En el transcurso de los años, Bob había adquirido acento australiano y arrastraba las palabras, pero lo compensaba abreviando sus frases. Rayaba ya en la treintena, y, para disgusto de Meggie, no daba señales de haberse encaprichado de ninguna de las chicas casaderas que había conocido en las pocas fiestas a las que había asistido por pura cortesía. En primer lugar, era sumamente tímido, y, además, parecía entregado por completo a la tierra, la cual amaba, por lo visto, con exclusión de todo lo demás. Jack y Hughie se parecían cada día más a él; en realidad, habrían podido pasar por trillizos, cuando se sentaban juntos en uno de los duros bancos de mármol, que eran los que encontraban más cómodos para relajarse en casa. Lo cierto es que preferían acampar en la dehesa, y, cuando dormían en casa, se tumbaban en el suelo de.sus habitaciones, temerosos de ablandarse en le cama. El sol, el viento y el ambiente seco, habían curtido su piel blanca y pecosa, dándole un aspecto de caoba moteada, sobre la que brillaban pálidos y tranquilos sus ojos azules, cercados de profundas arrugas que delataban su costumbre de mirar a lo lejos con los párpados entornados, sobre la hierba amarillenta y plateada. Era casi imposible adivinar la edad que tenían y quién era el más viejo o el más joven de los tres. Todos tenían la nariz romana y el rostro amable y simpático de Paddy, pero su complexión era superior a la de éste, que andaba encorvado y tenía los brazos demasiado largos, después de tantos años de trabajar como esquilador. Ellos, en cambio, tenían la apostura elegante y desenvuelta de los hombres acostumbrados a montar a caballo. Pero ni las mujeres, ni las comodidades y placeres de la vida, parecían interesarles.

– ¿Es cacado el nuevo mozo? -preguntó Fee, trazando unas pulcras líneas con una regla y una pluma mojada en tinta roja.

– No lo he preguntado. Lo sabré mañana cuando venga.

– ¿Cómo llegará hasta aquí?

– Lo traerá Jimmy; éste va a ver aquellos viejos carneros de Tankstand.

– Bueno, esperemos que se quede algún tiempo. Aunque, si no está casado, supongo que se marchará dentro de unas semanas. Esos ganaderos son un desastre -comentó Fee.

Jims y Patsy estudiaban en el internado de River-view, y confiaban en que, cuando cumpliesen los catorce años reglamentarios, no permanecerían un minuto más en el colegio. Esperaban ansiosamente el día en que podrían salir a la dehesa con Bob, Jack y Hughie; entonces, la familia se bastaría para cuidar de Drogheda, y los forasteros podrían llegar y marcharse cuando quisieran. La pasión familiar por la lectura no hacía que sintiesen más afición por el colegio; un libro podía llevarse también en la silla de montar o en un bolsillo de la chaqueta, y su lectura era mucho más agradable a la sombra de un winga, al mediodía, que en una clase de los padres jesuítas. El pensionado había sido para ellos un cambio muy duro. Las aulas de grandes ventanales, los espaciosos y verdes campos de juego, los espléndidos jardines y las comodidades del lugar, significaban muy poco para ellos, lo mismo que Sydney con sus museos, sus salas de conciertos y sus galerías de arte.
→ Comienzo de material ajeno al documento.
/-- The states agree outside the parts named. -/
structure Outside (m : Touched) (s t : State) : Prop where
  pins : m.pins = false → t.pins = s.pins
  standing : m.standing = false → t.standing = s.standing
  timebase : m.timebase = false → t.timebase = s.timebase
  tcu : m.tcu = false → t.tcu = s.tcu
  scu : m.scu = false → t.scu = s.scu
  trimmer : m.trimmer = false → t.board.trimmer = s.board.trimmer
  transfer : m.transfer = false → t.board.transfer = s.board.transfer
  sorter : m.sorter = false → t.board.sorter = s.board.sorter
  nextTag : m.nextTag = false → t.board.nextTag = s.board.nextTag
  line : m.line = false → t.board.line = s.board.line
  postings : m.postings = false → t.board.postings = s.board.postings
  forces : m.forces = false → t.board.forces = s.board.forces
  gradingA : m.gradingA = false → t.gradingA = s.gradingA
  gradingB : m.gradingB = false → t.gradingB = s.gradingB
  decision : m.decision = false → t.decision = s.decision
  saws : m.saws = false → t.saws = s.saws
  sort : m.sort = false → t.sort = s.sort
  tally : m.tally = false → t.tally = s.tally
  events : m.events = false → t.events = s.events
  attention : m.attention = false → t.attention = s.attention
  links : m.links = false → t.links = s.links
  tables : m.tables = false → t.tables = s.tables
  pending : m.pending = false → t.pending = s.pending

theorem Outside.refl (m : Touched) (s : State) : Outside m s s := by constructor <;> intro _ <;> rfl

theorem Outside.of_eq {m : Touched} {s t : State} (h : t = s) : Outside m s t := h ▸ .refl m s

theorem Outside.trans {m : Touched} {s t u : State} (h : Outside m s t) (k : Outside m t u) : Outside m s u where
  pins e := (k.pins e).trans (h.pins e)
  standing e := (k.standing e).trans (h.standing e)
  timebase e := (k.timebase e).trans (h.timebase e)
  tcu e := (k.tcu e).trans (h.tcu e)
  scu e := (k.scu e).trans (h.scu e)
  trimmer e := (k.trimmer e).trans (h.trimmer e)
  transfer e := (k.transfer e).trans (h.transfer e)
  sorter e := (k.sorter e).trans (h.sorter e)
  nextTag e := (k.nextTag e).trans (h.nextTag e)
  line e := (k.line e).trans (h.line e)
  postings e := (k.postings e).trans (h.postings e)
  forces e := (k.forces e).trans (h.forces e)
  gradingA e := (k.gradingA e).trans (h.gradingA e)
  gradingB e := (k.gradingB e).trans (h.gradingB e)
  decision e := (k.decision e).trans (h.decision e)
  saws e := (k.saws e).trans (h.saws e)
  sort e := (k.sort e).trans (h.sort e)
  tally e := (k.tally e).trans (h.tally e)
  events e := (k.events e).trans (h.events e)
  attention e := (k.attention e).trans (h.attention e)
  links e := (k.links e).trans (h.links e)
  tables e := (k.tables e).trans (h.tables e)
  pending e := (k.pending e).trans (h.pending e)

theorem Touched.le_part {a b : Bool} (h : (!a || b) = true) (hb : b = false) : a = false := by cases a <;> cases b <;> simp_all

theorem Outside.weaken {m n : Touched} {s t : State} (h : Outside m s t) (hm : m.le n = true := by decide) : Outside n s t := by
  simp only [Touched.le, Bool.and_eq_true] at hm
  obtain ⟨⟨⟨⟨⟨⟨⟨⟨⟨⟨⟨⟨⟨⟨⟨⟨⟨⟨⟨⟨⟨⟨h0, h1⟩, h2⟩, h3⟩, h4⟩, h5⟩, h6⟩, h7⟩, h8⟩, h9⟩, h10⟩, h11⟩, h12⟩, h13⟩, h14⟩, h15⟩, h16⟩, h17⟩, h18⟩, h19⟩, h20⟩, h21⟩, h22⟩ := hm
  exact {
    pins := fun e => h.pins (Touched.le_part h0 e)
    standing := fun e => h.standing (Touched.le_part h1 e)
    timebase := fun e => h.timebase (Touched.le_part h2 e)
    tcu := fun e => h.tcu (Touched.le_part h3 e)
    scu := fun e => h.scu (Touched.le_part h4 e)
    trimmer := fun e => h.trimmer (Touched.le_part h5 e)
    transfer := fun e => h.transfer (Touched.le_part h6 e)
    sorter := fun e => h.sorter (Touched.le_part h7 e)
    nextTag := fun e => h.nextTag (Touched.le_part h8 e)
    line := fun e => h.line (Touched.le_part h9 e)
    postings := fun e => h.postings (Touched.le_part h10 e)
    forces := fun e => h.forces (Touched.le_part h11 e)
    gradingA := fun e => h.gradingA (Touched.le_part h12 e)
    gradingB := fun e => h.gradingB (Touched.le_part h13 e)
    decision := fun e => h.decision (Touched.le_part h14 e)
    saws := fun e => h.saws (Touched.le_part h15 e)
    sort := fun e => h.sort (Touched.le_part h16 e)
    tally := fun e => h.tally (Touched.le_part h17 e)
    events := fun e => h.events (Touched.le_part h18 e)
    attention := fun e => h.attention (Touched.le_part h19 e)
    links := fun e => h.links (Touched.le_part h20 e)
    tables := fun e => h.tables (Touched.le_part h21 e)
    pending := fun e => h.pending (Touched.le_part h22 e) }
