-- ==== Sys2Proof/Proofs/PowerOn.lean ====
section
/-! The power-on values: what POWER_ON and RESETN leave (O3), and that they meet every invariant (O60). -/

namespace Sys2Proof.Machine

-- One thread elaborates the many small proofs of this file.
set_option Elab.async false

theorem entryD_replicate {α : Type} {k i : Nat} (a d : α) (h : i < k) : entryD (Vector.replicate k a) i d = a := by
  simp [entryD, h]

theorem bin_of_powerOn {t : State} (ht : t.sort.bins = Vector.replicate 48 .powerOn) {n : Nat} (hn : n ≤ 48) : t.bin n = .powerOn := by
  unfold State.bin
  split
  · rfl
  · rw [ht]
    exact entryD_replicate _ _ (by omega)

theorem saw_of_powerOn {t : State} (ht : t.saws.recs = Vector.replicate 13 .powerOn) {k : Nat} (hk : k ≤ 12) : t.saw k = .powerOn := by
  rw [State.saw, ht]
  exact entryD_replicate _ _ (by omega)

theorem Tally.zero_allZero (shift : Nat) : (Tally.zero shift).AllZero shift :=
  ⟨fun _ hi => entryD_replicate _ _ hi, rfl, rfl, rfl⟩

/-- A part whose blocks, the links apart, stand at power-on, and whose links are at power-on at some rate. -/
theorem State.powerOn_atPowerOn (pins : Inputs) (low : Bool) (baud : BaudPins) (waiting : List Instr) (rates : LinkId → BaudRate) :
    AtPowerOn { State.powerOn pins low baud waiting with
      links := { optimizer := .powerOn (rates .optimizer), lineController := .powerOn (rates .lineController),
                 tallyStation := .powerOn (rates .tallyStation), notice := 0 } } where
  timebase := ⟨rfl, rfl, rfl⟩
  chains ch := by cases ch <;> rfl
  boards := ⟨rfl, rfl, rfl⟩
  postings := rfl
  forces := rfl
  gradings p := by cases p <;> exact ⟨fun i => by simp [State.grading, State.powerOn, Grading.powerOn], rfl, rfl, rfl, rfl⟩
  mode := ⟨rfl, rfl⟩
  decisions := ⟨rfl, rfl, rfl, rfl, fun _ hi => entryD_replicate _ _ hi⟩
  saws k hk := by
    rw [saw_of_powerOn rfl hk]
    exact ⟨rfl, rfl, rfl, rfl, rfl, rfl, rfl, rfl⟩
  owner := rfl
  bins n _ hn := by
    rw [bin_of_powerOn rfl hn]
    exact ⟨rfl, rfl, rfl, rfl, rfl, rfl, rfl, rfl, rfl⟩
  sorts := rfl
  tallies := ⟨Tally.zero_allZero 1, Tally.zero_allZero 0⟩
  stream := rfl
  events := ⟨rfl, rfl, rfl⟩
  attention l := by cases l <;> rfl
  links l := by cases l <;> rfl
  notice := rfl
  settings := ⟨rfl, rfl, rfl, rfl, rfl⟩
  params ch := by cases ch <;> exact ⟨rfl, rfl⟩
  sawTable := by
    refine ⟨fun k h1 hk => ?_, fun k hk => entryD_replicate _ _ (by omega)⟩
    unfold State.sawPlace
    rw [if_neg (by omega)]
    exact entryD_replicate _ _ (by omega)
  sizeTable := ⟨fun _ hi => entryD_replicate _ _ hi, fun _ hi => entryD_replicate _ _ hi⟩
  gradeTable := by
    refine ⟨fun g hg => ?_, rfl⟩
    change (BitVec.allOnes 10).getLsbD g = true
    rw [BitVec.getLsbD_allOnes]
    exact decide_eq_true hg
  stationTable := rfl
  groupTable := ⟨fun _ hi => entryD_replicate _ _ hi, rfl, rfl, rfl⟩
  rules := rfl
  valid table := by cases table <;> rfl
  banks := ⟨rfl, rfl, rfl, rfl, rfl⟩
  prices _ hi := ⟨entryD_replicate _ _ hi, entryD_replicate _ _ hi⟩

/-- A power-on samples the pins and leaves the power-on values. -/
theorem State.powered_atPowerOn (s : State) (baud : BaudPins) (low : Bool) : AtPowerOn (s.powered baud low) :=
  State.powerOn_atPowerOn s.pins low baud s.pending fun
    | .optimizer => baudRate baud.a0 baud.b0
    | .lineController => baudRate baud.a1 baud.b1
    | .tallyStation => baudRate baud.a2 baud.b2

/-- RESETN held low leaves the power-on values, the rates as last sampled. -/
theorem State.held_atPowerOn (s : State) : AtPowerOn s.held :=
  State.powerOn_atPowerOn s.pins true _ s.pending fun l => (s.link l).baud

/-! ### The invariants after power-on -/

section
variable (waiting : List Instr)

theorem reset_placed : ({ State.reset with pending := waiting } : State).view.Placed := placed_of_powerOn rfl rfl

theorem reset_queuesBounded : QueuesBounded { State.reset with pending := waiting } := by
  refine ⟨Nat.zero_le _, Nat.zero_le _, fun p => ?_, fun l => ?_⟩
  · cases p <;> exact Nat.zero_le _
  · have h : ∀ rate, (LinkState.powerOn rate).Bounded := fun rate =>
      ⟨Nat.zero_le _, Nat.zero_le _, fun h => absurd rfl h, fun _ h => absurd h List.not_mem_nil, trivial⟩
    cases l <;> exact h _

theorem reset_stacksContiguous : StacksContiguous { State.reset with pending := waiting } := by
  have h : Grading.powerOn.Contiguous := ⟨0, Nat.zero_le 6, fun i => by simp [Grading.powerOn]⟩
  intro p
  cases p <;> exact h

theorem Tally.zero_balanced (shift : Nat) : (Tally.zero shift).Balanced := by
  intro _
  have hp : (Tally.zero shift).pieces = 0 := by
    unfold Tally.pieces Tally.zero
    rw [Vector.toList_replicate, List.map_replicate, List.sum_replicate]
    rfl
  rw [hp]
  rfl

theorem reset_tallyKept : TallyKept { State.reset with pending := waiting } where
  live := Tally.zero_balanced 1
  closed := Tally.zero_balanced 0
  keys _ h := absurd h List.not_mem_nil
  rules _ h := absurd h List.not_mem_nil

theorem reset_placesCounted : PlacesCounted { State.reset with pending := waiting } := by
  have hbin : ∀ n, n ≤ 48 → State.bin { State.reset with pending := waiting } n = .powerOn := fun n hn => bin_of_powerOn rfl hn
  refine ⟨((livesPlaced_iff _).mpr (reset_placed waiting)).placed, fun n _ hn => ?_, fun n _ hn it e => ?_,
    fun _ h => absurd h List.not_mem_nil, fun n _ hn e h => ?_, fun n _ hn => ?_⟩
  · rw [hbin n hn]; rfl
  · rw [hbin n hn] at e; cases e
  · rw [hbin n hn] at h; exact absurd h List.not_mem_nil
  · rw [hbin n hn]; exact List.nodup_nil

end

end Sys2Proof.Machine

namespace Sys2Proof.Proofs
open Sys2Proof.Machine

/-- Settles O3: POWER_ON, RESETN_ASSERT and RESETN_RELEASE write every block's power-on value. -/
theorem powerOnValues : Obligations.PowerOnValues := by
  unfold Obligations.PowerOnValues
  intro baud s
  exact ⟨⟨_, rfl, s.powered_atPowerOn baud _, rfl, rfl, rfl, rfl, rfl, rfl⟩, ⟨_, rfl, s.powered_atPowerOn baud _, rfl, rfl, rfl, rfl, rfl, rfl⟩,
    ⟨_, rfl, s.held_atPowerOn, rfl, rfl, rfl⟩⟩

/-- Settles O60: with no record, no event, no reply and nothing posted each invariant holds of the power-on values. -/
theorem resetMeetsInvariants : Obligations.ResetMeetsInvariants := by
  unfold Obligations.ResetMeetsInvariants
  intro waiting
  have hl := (livesPlaced_iff _).mpr (reset_placed waiting)
  exact ⟨rfl, reset_queuesBounded waiting, reset_stacksContiguous waiting, reset_tallyKept waiting, hl.placed, hl,
    reset_placesCounted waiting⟩

end Sys2Proof.Proofs
end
Habían intimado con los hijos de otros ganaderos, y se pasaban las horas de ocio añorando su casa o jactándose de la extensión y del esplendor de Drogheda ante unos crédulos oídos; todo el mundo, al oeste de Burren Junction, había oído hablar de la poderosa Drogheda.

Pasaron varias semanas antes de que Meggie viese al nuevo ganadero. Su nombre había sido debidamente registrado en los libros: Luke O'Neill; y ya se hablaba mucho más de él de lo que solía hablarse de sus semejantes en la casa grande. Por ejemplo, se había negado a dormir en los barracones de los mozos y se había instalado en la última casa vacía cercana al torrente. Por otra parte, se había presentado él mismo a la señora Smith y se había granjeado la simpatía de la dama, a pesar de que no solían gustarle los ganaderos. Meggie sentía curiosidad por él, mucho antes de conocerle.